:: Assignment ::
Among the lines below, copy exactly those from the one with "(afterData mosi bit w d s).level mosi" through the one with "obtain ⟨h1, hd⟩ := e1.off (Ne.symm hne)", counting both ends.

:: Records for the task ::
/-- The draw of FAIL and the logged event change nothing of the edges. -/
theorem EdgesOf.of_log {clk dat p : Pin} {lvl : Level} {s : State} {w : List WireEvent} {d e : Draws} {c : Call}
    {m : Mark} (h : EdgesOf clk dat p lvl (({ s with draws := e } : State).log c m) w d)
    (he : e.wasLow = s.draws.wasLow) : EdgesOf clk dat p lvl s w d :=
  ⟨fun hp => ⟨(h.off hp).1, (h.off hp).2.trans he⟩, fun hp =>
    let ⟨b, hb, hw⟩ := h.on hp
    ⟨b, hb.of_eq rfl he, hw⟩⟩

/-- A write answered ok. -/
theorem gpioWrite_ok {clk dat p : Pin} {lvl : Level} {s : State} {rest : List Bool}
    (h : s.draws.fail = false :: rest) :
    ∃ w d, gpioWrite clk dat p lvl s = .going
        { s with
          levels := s.levels.set p.val (some lvl)
          trace := s.trace ++ [okEvent (.gpioWrite p lvl)]
          wire := s.wire ++ w
          draws := d } ∧ d.fail = rest ∧ EdgesOf clk dat p lvl s w d := by
  unfold gpioWrite
  rw [callCollaborator_ok h]
  obtain ⟨w, d, he, hf, hw⟩ := clockEdges_spec clk dat p lvl
    (({ s with draws := { s.draws with fail := rest, index := s.draws.index + 1 } } : State).log (.gpioWrite p lvl) .ok)
  rw [he]
  exact ⟨w, d, rfl, hf, hw.of_log rfl⟩

/-! ### One bit -/

/-- The pin levels after one bit (R89): the data level, then the clock high and low. -/
def bitLevels (sclk mosi : Pin) (bit : Bool) (s : State) : Vector PinLevel 30 :=
  ((s.levels.set mosi.val (some (levelOfBit bit))).set sclk.val (some .high)).set sclk.val (some .low)

/-- R91: what one bit puts on the wire of two different pins, by the clock level it starts from. -/
def BitOnWire (sclk mosi : Pin) (bit : Bool) (s : State) (w : List WireEvent) : Prop :=
  sclk ≠ mosi → ∃ b, ClockMayBe s sclk b ∧ w = edgeOf sclk b .high (some (levelOfBit bit)) ++ [.falling sclk]

theorem BitOnWire.fromLow {sclk mosi : Pin} {bit : Bool} {s : State} {w : List WireEvent}
    (h : BitOnWire sclk mosi bit s w) (hne : sclk ≠ mosi) (hl : s.level sclk = some .low) :
    w = [.rising sclk (some (levelOfBit bit)), .falling sclk] := by
  obtain ⟨b, hb, rfl⟩ := h hne
  rw [hb.of_known hl]
  rfl

theorem BitOnWire.fromHigh {sclk mosi : Pin} {bit : Bool} {s : State} {w : List WireEvent}
    (h : BitOnWire sclk mosi bit s w) (hne : sclk ≠ mosi) (hl : s.level sclk = some .high) : w = [.falling sclk] := by
  obtain ⟨b, hb, rfl⟩ := h hne
  rw [hb.of_known hl]
  rfl

theorem BitOnWire.fromUnknown {sclk mosi : Pin} {bit : Bool} {s : State} {w : List WireEvent}
    (h : BitOnWire sclk mosi bit s w) (hne : sclk ≠ mosi) :
    w = [.rising sclk (some (levelOfBit bit)), .falling sclk] ∨ w = [.falling sclk] := by
  obtain ⟨b, -, rfl⟩ := h hne
  cases b
  · exact .inl rfl
  · exact .inr rfl

/-- The state after the data write of a bit. -/
def afterData (mosi : Pin) (bit : Bool) (w : List WireEvent) (d : Draws) (s : State) : State :=
  { s with
    levels := s.levels.set mosi.val (some (levelOfBit bit))
    trace := s.trace ++ [okEvent (.gpioWrite mosi (levelOfBit bit))]
    wire := s.wire ++ w
    draws := d }

/-- The state after the rising clock write and the first delay of a bit. -/
def afterRise (sclk mosi : Pin) (bit : Bool) (w : List WireEvent) (d : Draws) (s : State) : State :=
  { s with
    levels := (s.levels.set mosi.val (some (levelOfBit bit))).set sclk.val (some .high)
    trace := s.trace ++ [okEvent (.gpioWrite mosi (levelOfBit bit)), okEvent (.gpioWrite sclk .high),
      okEvent (.delay s.params.tHoldUs)]
    wire := s.wire ++ w
    draws := d }

theorem afterData_mosi (mosi : Pin) (bit : Bool) (w : List WireEvent) (d : Draws) (s : State) :
    (afterData mosi bit w d s).level mosi = some (levelOfBit bit) := by
  simp [State.level, afterData]

theorem afterData_other {mosi p : Pin} (bit : Bool) (w : List WireEvent) (d : Draws) (s : State) (h : p ≠ mosi) :
    (afterData mosi bit w d s).level p = s.level p := by
  have : mosi.val ≠ p.val := fun e => h (Fin.ext e.symm)
  simp [State.level, afterData, this]

theorem afterRise_sclk (sclk mosi : Pin) (bit : Bool) (w : List WireEvent) (d : Draws) (s : State) :
    (afterRise sclk mosi bit w d s).level sclk = some .high := by
  simp [State.level, afterRise]

/-- R91: the edges of one bit's three writes. -/
theorem bitOnWire_of_edges {sclk mosi : Pin} {bit : Bool} {s : State} {w1 w2 w3 : List WireEvent} {d1 d2 d3 : Draws}
    (e1 : EdgesOf sclk mosi mosi (levelOfBit bit) s w1 d1)
    (e2 : EdgesOf sclk mosi sclk .high (afterData mosi bit w1 d1 s) w2 d2)
    (e3 : EdgesOf sclk mosi sclk .low (afterRise sclk mosi bit (w1 ++ w2) d2 s) w3 d3) :
    BitOnWire sclk mosi bit s (w1 ++ w2 ++ w3) := by
  intro hne
  obtain ⟨h1, hd⟩ := e1.off (Ne.symm hne)
  obtain ⟨b, hb, h2⟩ := e2.on rfl
  obtain ⟨c, hc, h3⟩ := e3.on rfl
  refine ⟨b, hb.of_eq (afterData_other bit w1 d1 s hne) hd, ?_⟩
  rw [h1, h2, h3, hc.of_known (afterRise_sclk ..), afterData_mosi]
  rfl

/-- The first two writes and the first delay of a bit. -/
theorem rise_of_writes {sclk mosi : Pin} {bit : Bool} {s : State} {w1 w2 : List WireEvent} {d1 d2 : Draws}
    (h1 : gpioWrite sclk mosi mosi (levelOfBit bit) s = .going (afterData mosi bit w1 d1 s))
    (h2 : gpioWrite sclk mosi sclk .high (afterData mosi bit w1 d1 s) = .going
      { afterData mosi bit w1 d1 s with
        levels := (afterData mosi bit w1 d1 s).levels.set sclk.val (some .high)
        trace := (afterData mosi bit w1 d1 s).trace ++ [okEvent (.gpioWrite sclk .high)]
        wire := (afterData mosi bit w1 d1 s).wire ++ w2
        draws := d2 }) :
    ((gpioWrite sclk mosi mosi (levelOfBit bit) s).andThen (gpioWrite sclk mosi sclk .high)).andThen delay =
      .going (afterRise sclk mosi bit (w1 ++ w2) d2 s) := by
  rw [h1, Progress.going_andThen, h2]
  simp [delay, State.log, afterData, afterRise, okEvent]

:: Reply to the exercise ::
    (afterData mosi bit w d s).level mosi = some (levelOfBit bit) := by
  simp [State.level, afterData]

theorem afterData_other {mosi p : Pin} (bit : Bool) (w : List WireEvent) (d : Draws) (s : State) (h : p ≠ mosi) :
    (afterData mosi bit w d s).level p = s.level p := by
  have : mosi.val ≠ p.val := fun e => h (Fin.ext e.symm)
  simp [State.level, afterData, this]

theorem afterRise_sclk (sclk mosi : Pin) (bit : Bool) (w : List WireEvent) (d : Draws) (s : State) :
    (afterRise sclk mosi bit w d s).level sclk = some .high := by
  simp [State.level, afterRise]

/-- R91: the edges of one bit's three writes. -/
theorem bitOnWire_of_edges {sclk mosi : Pin} {bit : Bool} {s : State} {w1 w2 w3 : List WireEvent} {d1 d2 d3 : Draws}
    (e1 : EdgesOf sclk mosi mosi (levelOfBit bit) s w1 d1)
    (e2 : EdgesOf sclk mosi sclk .high (afterData mosi bit w1 d1 s) w2 d2)
    (e3 : EdgesOf sclk mosi sclk .low (afterRise sclk mosi bit (w1 ++ w2) d2 s) w3 d3) :
    BitOnWire sclk mosi bit s (w1 ++ w2 ++ w3) := by
  intro hne
  obtain ⟨h1, hd⟩ := e1.off (Ne.symm hne)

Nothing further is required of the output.